:: Data for the task ::

/-! ### The lease, the station table and the timers (R12 to R17, R41, R161) -/

theorem State.dropLeaseOf_keepsCapacities (s : State) (g : Seg) (d : Byte) : s.KeepsCapacities (s.dropLeaseOf g d) := by
  unfold State.dropLeaseOf
  split
  · exact .refl s
  · split
    · exact .raise (t := { s with lease := none }) (.of_same rfl rfl rfl rfl)
    · exact .refl s

theorem State.expireLease_keepsCapacities (s : State) : s.KeepsCapacities s.expireLease := by
  unfold State.expireLease
  split
  · exact .refl s
  · exact .raise (t := { s with lease := none }) (.of_same rfl rfl rfl rfl)

theorem State.responseTimer_keepsCapacities (s : State) (r : Fin Config.numTxns) :
    s.KeepsCapacities (s.responseTimer r) := by
  unfold State.responseTimer
  split
  · exact .refl s
  · exact s.timeOut_keepsCapacities r _

theorem State.agingTick_keepsCapacities (s : State) : s.KeepsCapacities s.agingTick := by
  unfold State.agingTick
  dsimp only
  split
  · exact .of_same rfl rfl rfl rfl
  · exact .raise (t := State.countSweepSkipped { s with table := { s.table with agingRef := s.nowMs } })
      (.of_same rfl rfl rfl rfl)

theorem State.sweepEntry_keepsCapacities (s : State) (a : Byte) : s.KeepsCapacities (s.sweepEntry a) := by
  unfold State.sweepEntry
  split
  · split
    · exact s.putEntry_keepsCapacities _ _
    · split
      · exact (s.putEntry_keepsCapacities _ _).raise
      · exact s.putEntry_keepsCapacities _ _
  all_goals exact .refl s

theorem State.sweepVisit_keepsCapacities (s : State) : s.KeepsCapacities s.sweepVisit := by
  unfold State.sweepVisit
  split
  · exact .refl s
  · exact (s.sweepEntry_keepsCapacities _).same rfl rfl rfl rfl

/-! ### Restarts (R163 to R166) -/

/-- Nothing queued, nothing to send, and no segment driven (R68, R126, R175): the laws hold, whatever came before. -/
theorem State.CarriesCapacities.of_started (events : s.EventsBounded → t.EventsBounded)
    (lanes : t.egress = PerSeg.const Egress.empty) (hunts : t.receivers = PerSeg.const .hunt)
    (rests : ∀ g, (t.lines.get g).de = false) : s.CarriesCapacities t := by
  refine ⟨events, fun _ g => ?_, fun _ g => ?_⟩
  · rw [lanes, PerSeg.get_const]
    exact Nat.zero_le 2
  · rw [hunts, PerSeg.get_const, rests]
    exact iff_of_false nofun Bool.false_ne_true

theorem State.clearAll_carriesCapacities (s : State) : s.CarriesCapacities s.clearAll :=
  .of_started (fun _ => Nat.zero_le 32) rfl rfl fun g => (s.clearAll_segment g).1

theorem State.fullRestart_carriesCapacities (s : State) : s.CarriesCapacities s.fullRestart :=
  s.clearAll_carriesCapacities.keep (State.KeepsCapacities.refl _).raise

/-- Every line is let go (R69, R165). -/
theorem State.trafficRestart_carriesCapacities (s : State) : s.CarriesCapacities s.trafficRestart := by
  unfold State.trafficRestart
  refine .keep ?_ (State.KeepsCapacities.refl _).raise
  refine .of_started id rfl rfl fun g => ?_
  dsimp only
  rw [PerSeg.get_tabulate]
  rfl

theorem State.discardFrame_keepsCapacities (s : State) (g : Seg) : s.KeepsCapacities (s.discardFrame g) := by
  cases framed : (s.receivers.get g).frame with
  | none =>
    simp only [State.discardFrame, framed]
    exact .refl s
  | some f =>
    obtain ⟨_, released⟩ | ⟨r, _, freed⟩ := State.discardFrame_cases framed
    · exact released ▸ s.releaseFrame_keepsCapacities f
    · exact freed ▸ (s.releaseFrame_keepsCapacities f).same rfl rfl rfl rfl

theorem State.restartOrigins_keepsCapacities (g : Seg) (l : List (Fin Config.numTxns)) (s : State) :
    s.KeepsCapacities (l.foldl (State.restartOrigin g) s) := by
  induction l generalizing s with
  | nil => exact .refl s
  | cons r l ih =>
    refine .trans ?_ (ih (State.restartOrigin g s r))
    unfold State.restartOrigin
    split
    · exact .refl s
    · split
      · split
        · exact s.cancelWaiting_keepsCapacities r _
        · exact .refl s
        all_goals exact .of_same rfl rfl rfl rfl
      · exact .refl s

theorem State.restartHolder_keepsCapacities (s : State) (g : Seg) : s.KeepsCapacities (s.restartHolder g) := by
  unfold State.restartHolder
  split
  · exact .refl s
  next r _ =>
    split
    · exact .of_same rfl rfl rfl rfl
    · dsimp only
      split
      · exact .trans (t := State.putTxn (State.releaseGrants _ _) r _)
          (.trans (t := State.releaseGrant (s.putTxn r _) g) (.of_same rfl rfl rfl rfl)
            ((State.releaseGrants_keepsCapacities _ _).same rfl rfl rfl rfl))
          (State.closeTxn_keepsCapacities _ r _)
      · exact .trans (t := State.releaseGrant (s.putTxn r _) g) (.of_same rfl rfl rfl rfl)
          (State.copiesDone_keepsCapacities _ r)

/-- A Segment restart leaves its segment BLIND while a break is sent in place of the character cut (R69, R72, R166). -/
theorem State.segmentRestart_carriesCapacities (s : State) (g : Seg) : s.CarriesCapacities (s.segmentRestart g) := by
  have flushed : s.KeepsCapacities ((s.discardFrame g).flushCopies g) := by
    rw [State.flushCopies, State.leaveAll_eq]
    exact (s.discardFrame_keepsCapacities g).same rfl rfl rfl rfl
  have emptied := flushed.trans (.setEgress (g := g) (e := Egress.empty) (Nat.zero_le _))
  have cut : ∀ (v : State) (l : LineUnit), v.CarriesCapacities ((v.setLine g l).setReceiver g
      (if l.de = true then .blind else .hunt)) := fun v l =>
    State.drive_carriesCapacities (by split <;> simp_all)
  have ends : ∀ v : State, v.KeepsCapacities ((State.raise (State.settlePendingOwn { v.setLastTimedOut g none with
      mgmt := { v.mgmt with caches := v.mgmt.caches.set g none } }) .restarted (some g) none 3).dropLeaseOf g 2) := fun v => by
    refine .trans (.raise (.trans ?_ (State.settlePendingOwn_keepsCapacities _))) (State.dropLeaseOf_keepsCapacities _ g 2)
    exact .of_same rfl rfl rfl rfl
  unfold State.segmentRestart
  exact (emptied.carries.trans (cut _ _)).keep (((State.restartOrigins_keepsCapacities g _ _).trans
    (State.restartHolder_keepsCapacities _ g)).trans (ends _))

/-! ### The deferred effects (R135, R136) -/

/-- Every armed effect is disarmed, and no copy leaves its lane (R136). -/
theorem State.disarmAll_keepsCapacities (s : State) : s.KeepsCapacities s.disarmAll :=
  .of_lanes rfl rfl rfl fun g => by simp only [State.disarmAll, PerSeg.get_tabulate, List.length_map, le_refl]

theorem State.disarmOwn_keepsCapacities (s : State) : s.KeepsCapacities s.disarmOwn :=
  .of_copies rfl rfl rfl s.disarmOwn_keepsLanes.lanes

theorem State.changeOwn_keepsCapacities (s : State) (a : Byte) : s.KeepsCapacities (s.changeOwn a) :=
  .trans (t := State.putEntry { s with settings := { s.settings with bridge := { s.settings.bridge with own := a } } } a
    .unassigned) (.of_same rfl rfl rfl rfl) ((State.disarmAll_keepsCapacities _).same rfl rfl rfl rfl)

theorem State.takeDeferred_carriesCapacities (s : State) (g : Seg) (x : Armed) :
    s.CarriesCapacities (s.takeDeferred g x) := by
  refine .after (t := { s with mgmt := { s.mgmt with
    caches := s.mgmt.caches.set g ((s.mgmt.caches.get g).map (CacheEntry.clearDeferred x)) } }) ?_ rfl rfl rfl rfl
  unfold State.takeDeferred
  dsimp only
  split
  · exact State.fullRestart_carriesCapacities _
  · exact State.trafficRestart_carriesCapacities _
  · exact (State.changeOwn_keepsCapacities _ _).carries

theorem State.sendCompleted_carriesCapacities (s : State) (g : Seg) : s.CarriesCapacities (s.sendCompleted g) := by
  unfold State.sendCompleted
  split
  · exact .refl s
  next h _ =>
    have dropped : s.KeepsCapacities ((s.dropItem g h.item).count g .framesSent) :=
      (s.dropItem_keepsCapacities g h.item).same rfl rfl rfl rfl
    dsimp only
    generalize (s.dropItem g h.item).count g .framesSent = v at dropped ⊢
    have reported : s.KeepsCapacities (if s.isRequestCopy h.item = true then v.copyCompleted g else v) := by
      split
      · exact dropped.trans (State.copyCompleted_keepsCapacities _ g)
      · exact dropped
    split
    next x _ =>
      exact (reported.carries.trans (State.takeDeferred_carriesCapacities _ g x)).keep
        (State.settlePendingOwn_keepsCapacities _)
    · exact reported.carries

:::

Problem description
Return, from the material above, each line holding the string "unfold".

Task response
  unfold State.dropLeaseOf
  unfold State.expireLease
  unfold State.responseTimer
  unfold State.agingTick
  unfold State.sweepEntry
  unfold State.sweepVisit
  unfold State.trafficRestart
    unfold State.restartOrigin
  unfold State.restartHolder
  unfold State.segmentRestart
  unfold State.takeDeferred
  unfold State.sendCompleted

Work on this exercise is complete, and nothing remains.